Go through the entries below and tally the lines holding "takes"; please reply with the number only.

----

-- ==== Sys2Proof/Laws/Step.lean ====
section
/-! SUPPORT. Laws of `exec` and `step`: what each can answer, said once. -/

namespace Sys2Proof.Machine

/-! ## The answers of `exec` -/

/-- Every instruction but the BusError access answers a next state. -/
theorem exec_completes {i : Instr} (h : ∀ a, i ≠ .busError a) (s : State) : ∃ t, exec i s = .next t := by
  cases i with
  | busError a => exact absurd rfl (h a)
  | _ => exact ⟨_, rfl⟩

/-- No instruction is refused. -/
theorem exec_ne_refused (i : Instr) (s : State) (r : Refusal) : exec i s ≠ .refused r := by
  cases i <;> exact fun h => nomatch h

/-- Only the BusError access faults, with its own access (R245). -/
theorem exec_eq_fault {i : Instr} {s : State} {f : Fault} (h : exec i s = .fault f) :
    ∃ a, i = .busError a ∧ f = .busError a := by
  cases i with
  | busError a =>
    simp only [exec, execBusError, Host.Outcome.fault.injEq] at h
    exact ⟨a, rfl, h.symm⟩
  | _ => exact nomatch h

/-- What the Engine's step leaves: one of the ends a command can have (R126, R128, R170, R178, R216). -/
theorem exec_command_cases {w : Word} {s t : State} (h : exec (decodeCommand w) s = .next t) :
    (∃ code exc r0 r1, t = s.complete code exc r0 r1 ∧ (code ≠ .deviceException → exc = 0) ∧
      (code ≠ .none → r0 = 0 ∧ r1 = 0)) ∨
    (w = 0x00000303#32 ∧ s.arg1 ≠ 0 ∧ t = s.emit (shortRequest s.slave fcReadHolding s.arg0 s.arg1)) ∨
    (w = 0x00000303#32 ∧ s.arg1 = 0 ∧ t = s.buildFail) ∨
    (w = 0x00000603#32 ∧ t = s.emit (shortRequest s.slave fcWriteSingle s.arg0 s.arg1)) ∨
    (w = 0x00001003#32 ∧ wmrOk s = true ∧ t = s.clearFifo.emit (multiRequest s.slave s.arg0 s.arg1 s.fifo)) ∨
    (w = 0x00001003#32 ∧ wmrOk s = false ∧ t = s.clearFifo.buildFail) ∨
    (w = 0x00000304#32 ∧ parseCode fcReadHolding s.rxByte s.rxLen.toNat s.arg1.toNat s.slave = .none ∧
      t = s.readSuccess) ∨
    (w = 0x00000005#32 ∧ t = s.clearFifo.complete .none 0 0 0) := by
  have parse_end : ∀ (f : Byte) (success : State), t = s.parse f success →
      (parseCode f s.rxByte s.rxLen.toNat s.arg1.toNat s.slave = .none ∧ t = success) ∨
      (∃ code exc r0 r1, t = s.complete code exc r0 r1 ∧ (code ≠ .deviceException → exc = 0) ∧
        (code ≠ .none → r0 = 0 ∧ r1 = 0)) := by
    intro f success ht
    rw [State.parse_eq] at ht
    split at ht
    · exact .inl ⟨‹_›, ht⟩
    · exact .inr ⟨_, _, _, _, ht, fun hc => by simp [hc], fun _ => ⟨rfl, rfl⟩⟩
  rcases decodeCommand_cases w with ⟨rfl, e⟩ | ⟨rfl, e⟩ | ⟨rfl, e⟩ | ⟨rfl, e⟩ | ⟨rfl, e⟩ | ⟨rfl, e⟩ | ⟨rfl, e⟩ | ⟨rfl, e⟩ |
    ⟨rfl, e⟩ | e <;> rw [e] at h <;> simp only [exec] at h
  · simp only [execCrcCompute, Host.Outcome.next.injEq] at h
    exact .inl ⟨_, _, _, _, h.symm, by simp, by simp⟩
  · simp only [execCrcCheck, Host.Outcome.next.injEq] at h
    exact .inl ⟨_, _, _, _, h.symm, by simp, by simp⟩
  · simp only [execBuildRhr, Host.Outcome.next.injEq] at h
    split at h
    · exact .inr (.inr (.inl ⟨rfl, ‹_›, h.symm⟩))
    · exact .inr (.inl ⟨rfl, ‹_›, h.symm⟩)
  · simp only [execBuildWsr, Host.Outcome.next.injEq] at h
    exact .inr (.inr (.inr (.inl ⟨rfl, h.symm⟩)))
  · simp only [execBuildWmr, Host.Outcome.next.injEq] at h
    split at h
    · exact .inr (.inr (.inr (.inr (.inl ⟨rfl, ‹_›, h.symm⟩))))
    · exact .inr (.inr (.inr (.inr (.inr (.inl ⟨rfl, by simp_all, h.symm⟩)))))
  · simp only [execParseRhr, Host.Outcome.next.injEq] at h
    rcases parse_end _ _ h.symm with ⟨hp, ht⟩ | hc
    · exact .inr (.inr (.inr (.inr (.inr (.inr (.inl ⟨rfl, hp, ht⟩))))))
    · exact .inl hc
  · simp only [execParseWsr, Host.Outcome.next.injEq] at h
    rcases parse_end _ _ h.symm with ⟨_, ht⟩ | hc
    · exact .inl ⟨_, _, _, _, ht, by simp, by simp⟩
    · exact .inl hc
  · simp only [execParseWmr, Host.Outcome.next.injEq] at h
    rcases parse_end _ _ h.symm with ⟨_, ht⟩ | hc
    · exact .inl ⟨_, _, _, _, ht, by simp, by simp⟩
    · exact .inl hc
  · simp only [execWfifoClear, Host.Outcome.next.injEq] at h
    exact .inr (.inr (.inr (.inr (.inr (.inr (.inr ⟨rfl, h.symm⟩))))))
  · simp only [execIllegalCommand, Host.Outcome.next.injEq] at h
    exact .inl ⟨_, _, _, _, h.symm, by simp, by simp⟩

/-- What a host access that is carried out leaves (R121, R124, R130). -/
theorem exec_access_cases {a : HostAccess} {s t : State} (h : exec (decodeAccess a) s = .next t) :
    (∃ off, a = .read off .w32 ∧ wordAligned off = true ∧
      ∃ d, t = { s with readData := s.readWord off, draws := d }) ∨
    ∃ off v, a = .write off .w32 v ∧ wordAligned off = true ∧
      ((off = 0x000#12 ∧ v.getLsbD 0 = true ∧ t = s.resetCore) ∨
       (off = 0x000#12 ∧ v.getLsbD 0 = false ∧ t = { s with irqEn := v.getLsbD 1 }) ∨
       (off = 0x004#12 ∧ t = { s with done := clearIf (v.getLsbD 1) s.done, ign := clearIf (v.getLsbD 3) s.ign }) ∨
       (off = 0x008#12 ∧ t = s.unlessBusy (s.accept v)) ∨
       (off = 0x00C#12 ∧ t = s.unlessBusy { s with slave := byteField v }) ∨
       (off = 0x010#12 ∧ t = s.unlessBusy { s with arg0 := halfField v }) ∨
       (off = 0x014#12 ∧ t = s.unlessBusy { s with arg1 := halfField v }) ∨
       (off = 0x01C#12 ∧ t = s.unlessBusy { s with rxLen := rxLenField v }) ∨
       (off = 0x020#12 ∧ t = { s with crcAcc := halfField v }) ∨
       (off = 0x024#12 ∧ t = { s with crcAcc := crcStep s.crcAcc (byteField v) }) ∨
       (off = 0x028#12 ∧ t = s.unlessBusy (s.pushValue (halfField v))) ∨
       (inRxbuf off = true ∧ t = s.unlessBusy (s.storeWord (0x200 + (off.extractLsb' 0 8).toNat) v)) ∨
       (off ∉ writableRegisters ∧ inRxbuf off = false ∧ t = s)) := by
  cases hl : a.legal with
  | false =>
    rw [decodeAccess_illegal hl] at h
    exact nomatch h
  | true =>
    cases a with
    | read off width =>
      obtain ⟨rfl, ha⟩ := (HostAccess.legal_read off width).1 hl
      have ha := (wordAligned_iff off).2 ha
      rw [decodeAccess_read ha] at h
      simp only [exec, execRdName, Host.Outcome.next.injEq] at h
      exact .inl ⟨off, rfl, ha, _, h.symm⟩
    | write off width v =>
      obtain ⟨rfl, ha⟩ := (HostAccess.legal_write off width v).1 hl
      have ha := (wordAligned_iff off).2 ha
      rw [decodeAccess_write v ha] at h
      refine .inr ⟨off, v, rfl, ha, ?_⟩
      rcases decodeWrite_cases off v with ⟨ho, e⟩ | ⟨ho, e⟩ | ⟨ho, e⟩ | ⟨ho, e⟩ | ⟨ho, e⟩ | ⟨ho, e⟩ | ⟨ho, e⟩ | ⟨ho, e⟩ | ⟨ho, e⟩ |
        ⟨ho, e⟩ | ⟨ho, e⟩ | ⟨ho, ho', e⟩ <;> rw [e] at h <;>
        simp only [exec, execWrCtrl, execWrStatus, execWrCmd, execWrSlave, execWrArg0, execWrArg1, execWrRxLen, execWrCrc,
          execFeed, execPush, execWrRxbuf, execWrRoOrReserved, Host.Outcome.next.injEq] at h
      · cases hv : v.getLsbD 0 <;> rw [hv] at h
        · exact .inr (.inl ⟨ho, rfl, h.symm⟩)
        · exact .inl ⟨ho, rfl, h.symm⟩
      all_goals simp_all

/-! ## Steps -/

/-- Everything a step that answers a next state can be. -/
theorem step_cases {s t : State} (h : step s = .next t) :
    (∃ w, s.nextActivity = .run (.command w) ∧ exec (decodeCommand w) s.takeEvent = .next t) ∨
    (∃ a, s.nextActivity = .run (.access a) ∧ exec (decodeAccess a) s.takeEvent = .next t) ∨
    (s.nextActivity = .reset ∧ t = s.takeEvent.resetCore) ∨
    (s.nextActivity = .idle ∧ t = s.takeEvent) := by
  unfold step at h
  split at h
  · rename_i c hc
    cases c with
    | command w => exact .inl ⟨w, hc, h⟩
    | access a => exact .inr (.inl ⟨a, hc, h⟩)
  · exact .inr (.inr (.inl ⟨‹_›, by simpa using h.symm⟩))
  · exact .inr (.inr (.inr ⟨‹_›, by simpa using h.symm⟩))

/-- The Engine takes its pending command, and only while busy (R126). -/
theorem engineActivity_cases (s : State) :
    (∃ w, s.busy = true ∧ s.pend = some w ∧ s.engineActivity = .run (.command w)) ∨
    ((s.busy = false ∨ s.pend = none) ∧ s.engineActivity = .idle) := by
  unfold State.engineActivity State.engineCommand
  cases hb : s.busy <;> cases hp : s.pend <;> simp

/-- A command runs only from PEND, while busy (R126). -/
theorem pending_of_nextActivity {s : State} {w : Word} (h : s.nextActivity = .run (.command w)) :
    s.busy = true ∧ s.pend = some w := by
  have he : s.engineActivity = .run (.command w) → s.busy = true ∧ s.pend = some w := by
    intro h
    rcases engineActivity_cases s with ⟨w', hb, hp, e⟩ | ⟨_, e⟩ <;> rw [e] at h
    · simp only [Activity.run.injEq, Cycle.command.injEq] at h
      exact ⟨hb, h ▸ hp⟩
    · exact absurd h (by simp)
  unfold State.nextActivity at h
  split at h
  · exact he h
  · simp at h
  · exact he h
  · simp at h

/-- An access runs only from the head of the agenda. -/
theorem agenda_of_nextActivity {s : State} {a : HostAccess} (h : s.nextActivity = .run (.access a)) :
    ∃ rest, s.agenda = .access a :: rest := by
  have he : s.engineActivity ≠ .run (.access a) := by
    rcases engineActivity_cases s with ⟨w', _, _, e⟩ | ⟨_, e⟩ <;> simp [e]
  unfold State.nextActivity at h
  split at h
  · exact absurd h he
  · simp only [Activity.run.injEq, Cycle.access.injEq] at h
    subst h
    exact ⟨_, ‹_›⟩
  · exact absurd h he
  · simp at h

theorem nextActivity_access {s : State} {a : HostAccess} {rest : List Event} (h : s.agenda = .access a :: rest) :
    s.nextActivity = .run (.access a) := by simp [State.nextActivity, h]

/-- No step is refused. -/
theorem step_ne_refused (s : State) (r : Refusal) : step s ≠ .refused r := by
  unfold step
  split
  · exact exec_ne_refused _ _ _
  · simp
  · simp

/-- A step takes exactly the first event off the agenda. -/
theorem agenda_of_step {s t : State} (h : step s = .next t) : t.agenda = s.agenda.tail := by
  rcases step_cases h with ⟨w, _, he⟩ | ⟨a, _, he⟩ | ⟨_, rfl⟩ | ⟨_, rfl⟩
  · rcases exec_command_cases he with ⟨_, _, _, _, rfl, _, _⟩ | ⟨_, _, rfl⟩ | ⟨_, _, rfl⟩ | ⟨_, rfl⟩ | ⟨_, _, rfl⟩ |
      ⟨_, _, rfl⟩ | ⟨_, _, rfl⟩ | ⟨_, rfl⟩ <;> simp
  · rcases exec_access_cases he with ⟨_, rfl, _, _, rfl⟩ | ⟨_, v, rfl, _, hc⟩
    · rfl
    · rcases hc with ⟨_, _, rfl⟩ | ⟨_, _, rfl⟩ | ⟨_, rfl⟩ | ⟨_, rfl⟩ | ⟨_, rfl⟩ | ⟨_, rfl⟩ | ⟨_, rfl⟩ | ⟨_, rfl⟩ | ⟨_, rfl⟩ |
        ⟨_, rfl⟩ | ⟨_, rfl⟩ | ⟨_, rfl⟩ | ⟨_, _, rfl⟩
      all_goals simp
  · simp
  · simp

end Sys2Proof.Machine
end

----

PROBLEM SOLUTION » 2